I came across this interesting bit of trivia while browsing through a copy of African Wildlife, the regular magazine then of the Wild Life Protection Conservation Society of South Africa which was dated March 1968. AF van Gass had written an article on this intriguing little animal. Bushy-tailed and hairily beautiful, this 'mini-squirrel' lives on nuts, berries and seeds and the occasional cricket or grasshopper.
Being nocturnal, it had not been studied much at the at that time. Perhaps in the years since it has been properly investigated. It was Henry Ford, I believe who said 'history is bunk'. But then, he was a materialistic man, creator of the Ford motorcar and inventor of the soul-deadening conveyor-belt system of manufacturing cars. He had no interest in anything except profit. History defines our places in the world; it makes you belong. Somewhere.
It forms you. In the Karoo where I live, history starts millions of years ago when the place was teeming with mammal-like reptiles. Their fossils, discovered in what was then a huge inland sea, are now painting the picture of their long-ago lives.
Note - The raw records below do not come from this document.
-- ==== Sys2Proof/Laws/Replay.lean ====
section
/-! SUPPORT. What TICK and a run of TICKs do. -/

namespace Sys2Proof.Machine

theorem exec_tick (s : State) : exec .tick s = if s.life = .running then .next s.ticked else .next s := rfl

theorem sampledWord_of_no_race {s : State} (h : s.race = none) : s.sampledWord = Memory.readWord s.mem s.rp := by
  simp [State.sampledWord, h]

theorem sampledWord_of_race {s : State} {old : Memory} (h : s.race = some old) :
    s.sampledWord = raceWord (Config.raceOldBits s.draws) (Memory.readWord old s.rp) (Memory.readWord s.mem s.rp) := by
  simp [State.sampledWord, h]

theorem nextWord_val (rp : WordIndex) : (nextWord rp).val = (rp.val + 1) % 272 := rfl

@[simp] theorem tickTimes_zero (s : State) : tickTimes 0 s = s := rfl

theorem tickTimes_succ (n : Nat) (s : State) : tickTimes (n + 1) s = tickTimes n s.ticked := rfl

theorem tickTimes_add (n k : Nat) (s : State) : tickTimes (n + k) s = tickTimes k (tickTimes n s) := by
  induction n generalizing s with
  | zero => simp
  | succ n ih => rw [Nat.succ_add, tickTimes_succ, tickTimes_succ, ih]

/-- A run of TICKs moves RP on and writes OUT, OUT_VALID, INT_RAW and the draws; the rest stays. -/
theorem tickTimes_frame (n : Nat) (s : State) :
    (tickTimes n s).life = s.life ∧ (tickTimes n s).mem = s.mem ∧ (tickTimes n s).lb = s.lb ∧
      (tickTimes n s).race = s.race ∧ (tickTimes n s).port = s.port ∧ (tickTimes n s).turns = s.turns ∧
      (tickTimes n s).fault = s.fault := by
  induction n generalizing s with
  | zero => simp
  | succ n ih => simpa [tickTimes_succ] using ih s.ticked

theorem tickTimes_rp (n : Nat) (s : State) : (tickTimes n s).rp.val = (s.rp.val + n) % 272 := by
  induction n generalizing s with
  | zero => exact (Nat.mod_eq_of_lt s.rp.isLt).symm
  | succ n ih =>
    rw [tickTimes_succ, ih, State.ticked_rp, nextWord_val]
    omega

theorem watchTicks_zero (l : LineIndex) (draw : Nat → Bool) (s : State) (r : Receiver) :
    watchTicks l draw 0 s r = (s, r) := rfl

theorem watchTicks_succ (l : LineIndex) (draw : Nat → Bool) (n : Nat) (s : State) (r : Receiver) :
    watchTicks l draw (n + 1) s r = watchTicks l draw n s.ticked (r.receive l (draw n) s.out s.ticked.out) := rfl

end Sys2Proof.Machine
end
Graaf-Reinet itself was a meltingpot of people more than two hundred years ago. The 'colonists' who crowded during the last decades of the 18th century were mostly of Dutch origin. They brought with them slaves, who were mostly from the East and of Khoikhoi origin.
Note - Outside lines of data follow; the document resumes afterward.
/-- The clock frame of a pair shifts an admitted bit in. -/
theorem Received.clockFrame {f : Nat} {s : State} {r : Receiver} (h : Received ok l d f s r) (hf : f < 32)
    (hodd : f % 2 = 1) (hw : FrameWord ok l f s.sampledWord) (draw : Bool) :
    Received ok l d (f + 1) s.ticked (r.receive l draw s.out s.ticked.out) := by
  have hout := h.out (by omega)
  have hpair : (f - 1) / 2 = f / 2 := by omega
  have hrise : clkRises s.out s.ticked.out = true := by
    rw [clkRises, hout.clk, State.ticked_out, hw.clk, decide_eq_false (by omega), decide_eq_true ⟨hf, hodd⟩]
    rfl
  refine ⟨h.rp_ticked, fun _ => hw, fun k hk => ?_, fun h34 => absurd h34 (by omega)⟩
  rw [show min ((f + 1) / 2) 16 = f / 2 + 1 by omega] at hk ⊢
  rw [getLsbD_receive_sr_of_rise hrise (by omega)]
  by_cases hlast : k = f / 2
  · subst hlast
    rw [if_pos (by omega)]
    exact takenBit_of_both (hpair ▸ hout.line (by omega)) (hw.line hf) draw
  · rw [if_neg (by omega)]
    have htaken := h.taken k (by omega)
    rwa [show min (f / 2) 16 - 1 - k = f / 2 + 1 - 1 - k - 1 by omega] at htaken

/-- A frame without a clock pulse shifts nothing; the latch frame latches. -/
theorem Received.otherFrame {f : Nat} {s : State} {r : Receiver} (h : Received ok l d f s r) (hf : f < 34)
    (hlow : ¬(f < 32 ∧ f % 2 = 1)) (hw : FrameWord ok l f s.sampledWord) (draw : Bool) :
    Received ok l d (f + 1) s.ticked (r.receive l draw s.out s.ticked.out) := by
  have hclk : s.ticked.out.getLsbD Config.clkBit = false := hw.clk.trans (decide_eq_false hlow)
  have hsr : (r.receive l draw s.out s.ticked.out).sr = r.sr := receive_sr_of_low hclk
  refine ⟨h.rp_ticked, fun _ => hw, fun k hk => ?_, fun h34 => ?_⟩
  · rw [show min ((f + 1) / 2) 16 = min (f / 2) 16 by omega] at hk ⊢
    rw [hsr]
    exact h.taken k hk
  · refine receive_q_of_rise ?_
    rw [latchRises, (h.out (by omega)).latch, State.ticked_out, hw.latch, decide_eq_false (by omega),
      decide_eq_true (by omega)]
    rfl

/-- One TICK of the digit cycle. -/
theorem Received.tick {f : Nat} {s : State} {r : Receiver} (h : Received ok l d f s r)
    (hfeeds : Feeds ok l d s.mem s.race) (hf : f < 34) (draw : Bool) :
    Received ok l d (f + 1) s.ticked (r.receive l draw s.out s.ticked.out) := by
  have hrp : s.rp.val = wordAt d f := h.rp.trans (Nat.mod_eq_of_lt (wordAt_lt d hf))
  have hw := hfeeds s rfl rfl f hf hrp
  by_cases hclock : f < 32 ∧ f % 2 = 1
  · exact h.clockFrame hclock.1 hclock.2 hw draw
  · exact h.otherFrame hf hclock hw draw

/-- A run of TICKs within the digit cycle. -/
theorem Received.watchTicks {f n : Nat} {s : State} {r : Receiver} (h : Received ok l d f s r)
    (hfeeds : Feeds ok l d s.mem s.race) (hn : f + n ≤ 34) (draw : Nat → Bool) :
    Received ok l d (f + n) (watchTicks l draw n s r).1 (watchTicks l draw n s r).2 := by
  induction n generalizing f s r with
  | zero => exact h
  | succ n ih =>
    rw [watchTicks_succ, show f + (n + 1) = f + 1 + n by omega]
    exact ih (h.tick hfeeds (by omega) (draw n)) hfeeds (by omega)

/-- The observer does not disturb the block. -/
theorem watchTicks_fst (l : LineIndex) (draw : Nat → Bool) (n : Nat) (s : State) (r : Receiver) :
    (Machine.watchTicks l draw n s r).1 = tickTimes n s := by
  induction n generalizing s r with
  | zero => rfl
  | succ n ih => rw [watchTicks_succ, tickTimes_succ, ih]

/-- The rest of a digit cycle, n TICKs of it inside a command and the others after its return. -/
theorem Received.inside_after {f n a : Nat} {t : State} {r : Receiver} (h : Received ok l d f t r)
    (hinside : Feeds ok l d t.mem t.race) (hafter : Feeds ok l d t.mem none) (hn : f + n + a = 34)
    (drawIn drawAfter : Nat → Bool) :
    let inside := Machine.watchTicks l drawIn n t r
    let after := Machine.watchTicks l drawAfter a { inside.1 with race := none } inside.2
    Received ok l d 34 after.1 after.2 := by
  intro inside after
  have hreceived := h.watchTicks hinside (n := n) (by omega) drawIn
  have hmem : inside.1.mem = t.mem := by
    rw [show inside.1 = tickTimes n t from watchTicks_fst ..]
    exact (tickTimes_frame n t).2.1
  have hreturned : Received ok l d (f + n) { inside.1 with race := none } inside.2 := hreceived.congr rfl rfl
  have hdone := hreturned.watchTicks (n := a) (by rw [hmem]; exact hafter) (by omega) drawAfter
  rwa [hn] at hdone

/-- A whole digit cycle leaves in the outputs an admitted bit for each pair, the first one highest. -/
theorem Received.getLsbD_q {s : State} {r : Receiver} (h : Received ok l d 34 s r) {i : Nat} (hi : i < 16) :
    ok (15 - i) (r.q.getLsbD i) := by
  have htaken := h.taken (15 - i) (by omega)
  rwa [show min (34 / 2) 16 - 1 - (15 - i) = i by omega, ← h.latched (by decide)] at htaken

end cycle

/-! ### A whole digit cycle without a race -/

/-- Admits the pair's bit of one buffer. -/
def BitOf (m : Memory) (l : LineIndex) (d : DigitIndex) (k : Nat) (b : Bool) : Prop :=
  b = (decoded m l d).getLsbD (15 - k)

/-- Admits the pair's bit of either of two buffers (R58, R182). -/
def BitOfEither (old new : Memory) (l : LineIndex) (d : DigitIndex) (k : Nat) (b : Bool) : Prop :=
  b = (decoded old l d).getLsbD (15 - k) ∨ b = (decoded new l d).getLsbD (15 - k)

section carries

variable {m : Memory} {l : LineIndex} (hframed : BufferFramed m) (hl : LineColdOrBuilt m l) (d : DigitIndex)
include hframed hl

theorem carries_bitOf : Carries (BitOf m l d) l d m :=
  ⟨hframed, fun _ hf => getLsbD_frame_of_lineColdOrBuilt hl d hf⟩

theorem carries_bitOfEither_old (new : Memory) : Carries (BitOfEither m new l d) l d m :=
  ⟨hframed, fun _ hf => .inl (getLsbD_frame_of_lineColdOrBuilt hl d hf)⟩

theorem carries_bitOfEither_new (old : Memory) : Carries (BitOfEither old m l d) l d m :=
  ⟨hframed, fun _ hf => .inr (getLsbD_frame_of_lineColdOrBuilt hl d hf)⟩

end carries

/-- After a digit cycle without a race the outputs are what BUF decodes to. -/
theorem Received.q_eq_decoded {m : Memory} {l : LineIndex} {d : DigitIndex} {s : State} {r : Receiver}
    (h : Received (BitOf m l d) l d 34 s r) : r.q = decoded m l d := by
  refine BitVec.eq_of_getLsbD_eq fun i hi => ?_
  have hbit : r.q.getLsbD i = (decoded m l d).getLsbD (15 - (15 - i)) := h.getLsbD_q hi
  rwa [show 15 - (15 - i) = i by omega] at hbit

theorem watchTicks_add (l : LineIndex) (draw : Nat → Bool) (n k : Nat) (s : State) (r : Receiver) :
    watchTicks l draw (n + k) s r = watchTicks l draw k (watchTicks l (fun j => draw (j + k)) n s r).1
      (watchTicks l (fun j => draw (j + k)) n s r).2 := by
  induction n generalizing s r with
  | zero => rw [Nat.zero_add, watchTicks_zero]
  | succ n ih => rw [show n + 1 + k = n + k + 1 by omega, watchTicks_succ, watchTicks_succ, ih]

/-- The outputs hold up to the next latch frame (R177). -/
theorem watchTicks_q_of_no_latch {s : State} (hrace : s.race = none) (hframed : BufferFramed s.mem) (l : LineIndex)
    (draw : Nat → Bool) (r : Receiver) {n : Nat} (hn : s.rp.val % 34 + n ≤ 33) : (watchTicks l draw n s r).2.q = r.q := by
  induction n generalizing s r with
  | zero => rfl
  | succ n ih =>
    have hlow : s.ticked.out.getLsbD Config.latchBit = false := by
      rw [State.ticked_out, sampledWord_of_no_race hrace, (hframed _ s.rp.isLt).getLsbD_latch]
      exact decide_eq_false (by omega)
    have hrp : s.ticked.rp.val % 34 + n ≤ 33 := by
      rw [State.ticked_rp, nextWord_val]
      omega
    rw [watchTicks_succ, ih (s := s.ticked) hrace hframed _ hrp, receive_q_of_low hlow]

/-- Settles O43: the first 34 TICKs are the digit cycle, and the others stop before the next latch frame. -/
theorem receiverLatchesTheDigitCycle : Obligations.ReceiverLatchesTheDigitCycle := by
  intro s r draw l d _ hrace hframed hl hrp
  have hfeeds : Feeds (BitOf s.mem l d) l d s.mem s.race := by
    rw [hrace]
    exact (carries_bitOf hframed hl d).feeds
  have hcycle : ∀ draw', (watchTicks l draw' 34 s r).2.q = decoded s.mem l d := fun draw' => by
    have hreceived := (Received.start hrp r).watchTicks hfeeds (n := 34) (by omega) draw'
    rw [Nat.zero_add] at hreceived
    exact hreceived.q_eq_decoded
  refine ⟨fun n hn => ?_, fun ⟨line, hbuilt⟩ => decodeSel_of_lineBuilt hbuilt d, fun hcold => ?_⟩
  · obtain ⟨-, hmem, -, hrace', -⟩ := tickTimes_frame 34 s
    have hrp' := tickTimes_rp 34 s
    have hframed' : BufferFramed (tickTimes 34 s).mem := by rwa [hmem]
    rw [watchTicks_add, watchTicks_fst, watchTicks_q_of_no_latch (hrace'.trans hrace) hframed' l draw _ (by omega)]
    exact hcycle _
  · obtain ⟨hseg, hsel⟩ := decode_of_lineCold hcold d
    rw [hcycle, decoded, hseg, hsel]
    rfl

/-! ### A digit cycle with a rebuild in it -/

section mixed

variable {old new : Memory} {l : LineIndex} {d : DigitIndex} {s : State} {r : Receiver}
  (h : Received (BitOfEither old new l d) l d 34 s r)
include h

/-- The outputs are, bit by bit, what the old or the new buffer decodes to (R182). -/
theorem Received.q_old_or_new {i : Nat} (hi : i < 16) :
    r.q.getLsbD i = (decoded old l d).getLsbD i ∨ r.q.getLsbD i = (decoded new l d).getLsbD i := by
  have hbit : r.q.getLsbD i = (decoded old l d).getLsbD (15 - (15 - i)) ∨
      r.q.getLsbD i = (decoded new l d).getLsbD (15 - (15 - i)) := h.getLsbD_q hi
  rwa [show 15 - (15 - i) = i by omega] at hbit

/-- Where both buffers decode alike the outputs are exact. -/
theorem Received.q_eq_of_decoded_eq (heq : decoded new l d = decoded old l d) : r.q = decoded old l d := by
  refine BitVec.eq_of_getLsbD_eq fun i hi => ?_
  have hbit := h.q_old_or_new hi
  rwa [heq, or_self] at hbit

/-- The digit-select bits of a line cold or built in both buffers are 1 or the digit selector's. -/
theorem Received.getLsbD_q_sel (hold : LineColdOrBuilt old l) (hnew : LineColdOrBuilt new l) {i : Nat} (hi : i < 8) :
    r.q.getLsbD i = true ∨ r.q.getLsbD i = decide (i = d.val) := by
  rcases h.q_old_or_new (i := i) (by omega) with hbit | hbit
  · rw [hbit, getLsbD_decoded_low old l d hi]
    exact getLsbD_decodeSel_of_lineColdOrBuilt hold d hi
  · rw [hbit, getLsbD_decoded_low new l d hi]
    exact getLsbD_decodeSel_of_lineColdOrBuilt hnew d hi

/-- The digit-select bits of a line built in both buffers are the digit selector's. -/
theorem Received.q_sel_of_lineBuilt (hold : ∃ line, LineBuilt old l line) (hnew : ∃ line, LineBuilt new l line) :
    r.q.extractLsb' 0 8 = 1#8 <<< d.val := by
  obtain ⟨line, hold⟩ := hold
  obtain ⟨line', hnew⟩ := hnew
  refine BitVec.eq_of_getLsbD_eq fun i hi => ?_
  have hbit := h.q_old_or_new (i := i) (by omega)
  rw [getLsbD_decoded_low old l d hi, getLsbD_decoded_low new l d hi, decodeSel_of_lineBuilt hold d,
    decodeSel_of_lineBuilt hnew d, or_self] at hbit
  rw [BitVec.getLsbD_extractLsb', Nat.zero_add, hbit, decide_eq_true hi, Bool.true_and]

end mixed

/-- Settles O45: the digit cycle begins inside the command, with nothing of it received yet. -/
theorem racingDigitCycleMixesOldAndNewBits : Obligations.RacingDigitCycleMixesOldAndNewBits := by
  intro s old r drawIn drawAfter l d n a _ hrace hfold hfnew hlold hlnew hrp hna inside after
  have hold := carries_bitOfEither_old hfold hlold d s.mem
  have hnew := carries_bitOfEither_new hfnew hlnew d old
  have hcycle : Received (BitOfEither old s.mem l d) l d 34 after.1 after.2 :=
    (Received.start hrp r).inside_after (hrace ▸ hold.feeds_race hnew) hnew.feeds (by omega) drawIn drawAfter
  exact ⟨fun i hi => hcycle.q_old_or_new hi, fun i hi => hcycle.getLsbD_q_sel hlold hlnew hi,
    fun hbold hbnew => hcycle.q_sel_of_lineBuilt hbold hbnew⟩

/-- BUF as it was, or with some lines rebuilt. -/
def KeptOrRebuilt (m m' : Memory) : Prop := m' = m ∨ ∃ lb lines, m' = buildLines lb lines m

section rebuilt

variable {m m' : Memory} (h : KeptOrRebuilt m m')
include h

theorem KeptOrRebuilt.framed (hframed : BufferFramed m) : BufferFramed m' := by
  rcases h with rfl | ⟨lb, lines, rfl⟩
  · exact hframed
  · exact bufferFramed_buildLines hframed lb lines

theorem KeptOrRebuilt.lineColdOrBuilt {l : LineIndex} (hl : LineColdOrBuilt m l) : LineColdOrBuilt m' l := by
  rcases h with rfl | ⟨lb, lines, rfl⟩
  · exact hl
  · exact lineColdOrBuilt_buildLines hl lb lines

/-- A line built stays built, from some cells. -/
theorem KeptOrRebuilt.lineBuilt {l : LineIndex} (hl : ∃ line, LineBuilt m l line) : ∃ line, LineBuilt m' l line := by
  rcases h with rfl | ⟨lb, lines, rfl⟩
  · exact hl
  · by_cases hmem : l ∈ lines
    · exact ⟨_, lineBuilt_buildLines_of_mem hmem (.inr hl)⟩
    · obtain ⟨line, hbuilt⟩ := hl
      refine ⟨line, fun a ha => ?_⟩
      rw [getLsbD_buildLines_of_ne (fun l' hl' he => hmem (by rwa [← lineBit_injective he])), hbuilt a ha]

end rebuilt

/-- What a command but START and STOP does to a Running block with no race: RP and OUT stay, BUF is kept or rebuilt, and
only the contents it had can be kept for a race. -/
theorem exec_keeps_or_rebuilds {i : Instr} {s t : State} (hcommand : i.isCommand = true) (hstart : i ≠ .start)
    (hstop : i ≠ .stop) (hrunning : s.life = .running) (hrace : s.race = none) (h : exec i s = .next t) :
    t.rp = s.rp ∧ t.out = s.out ∧ KeptOrRebuilt s.mem t.mem ∧ (t.race = none ∨ t.race = some s.mem) := by
  rcases exec_cases h with rfl | ⟨-, -, rfl⟩ | ⟨-, heffect⟩
  · exact ⟨rfl, rfl, .inl rfl, .inl hrace⟩
  · exact ⟨rfl, rfl, .inl rfl, .inl hrace⟩
  · cases heffect with
    | configure hlife => exact absurd (hrunning.symm.trans hlife) (by decide)
    | start => exact absurd rfl hstart
    | stop => exact absurd rfl hstop
    | displayText => exact ⟨rfl, rfl, .inr ⟨_, _, rfl⟩, .inr (if_pos hrunning)⟩
    | set => exact ⟨rfl, rfl, .inl rfl, .inl hrace⟩
    | flush => exact ⟨rfl, rfl, .inr ⟨_, _, rfl⟩, .inr (if_pos hrunning)⟩
    | tick => cases hcommand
No black people lived there then, they were mostly beyond the Fish River. The Great Trek started from there and after 1840 the British Settlers of 1820 moved into the area. My own family was started in the town in 1817 by a Londonborn Scot, who was probably a discharged soldier. Perhaps a deserter. All this just for a perspective on history.
Which brings me to the Kruger Park where history was made over the last half-century. And the half-century prior to that when, through hard experience Stevenson-Hamilton was laying foundations for conservation in South Africa. His book, "South African Eden", published after his retirement in 1946, is part of my travel library and on any one of my frequent tours in South Africa is always a good read in the still bushveld or desert nights.
African Wildlife Treasure
But in those old issues of the African Wildlife there is treasure to be found. More than once I have been told the story about the baboon that acted as a signalman on the Railways. In the February 1948 issue an article on this tale appeared, written by AJ Havers.
He tells that railwayman JE Wide, who had lost both his legs in a railway accident, was given the post of signalman on the Uitenhage junction. At the town market he chanced to see a wagon drawn by sturdy oxen pass by. This was normal but the 'touleier', the person leading the oxen down the street, was amazingly, a baboon! He bought the young animal and taught it many tricks.
It was very intelligent and understood readily; it could undertake tasks that required thought and soon acquired skills. Wide's cottage was a mile and a half from the signal cabin. One of the first tasks the baboon, called Jack, learnt was to push Wide on a small trolley to and from the signal cabin to the cottage. He was extraordinarily intelligent and before long, from watching Wide at work, Jack could work the points and pull the right signal leavers. Of course, when passengers found out that a baboon was doing the signals there was a great to do.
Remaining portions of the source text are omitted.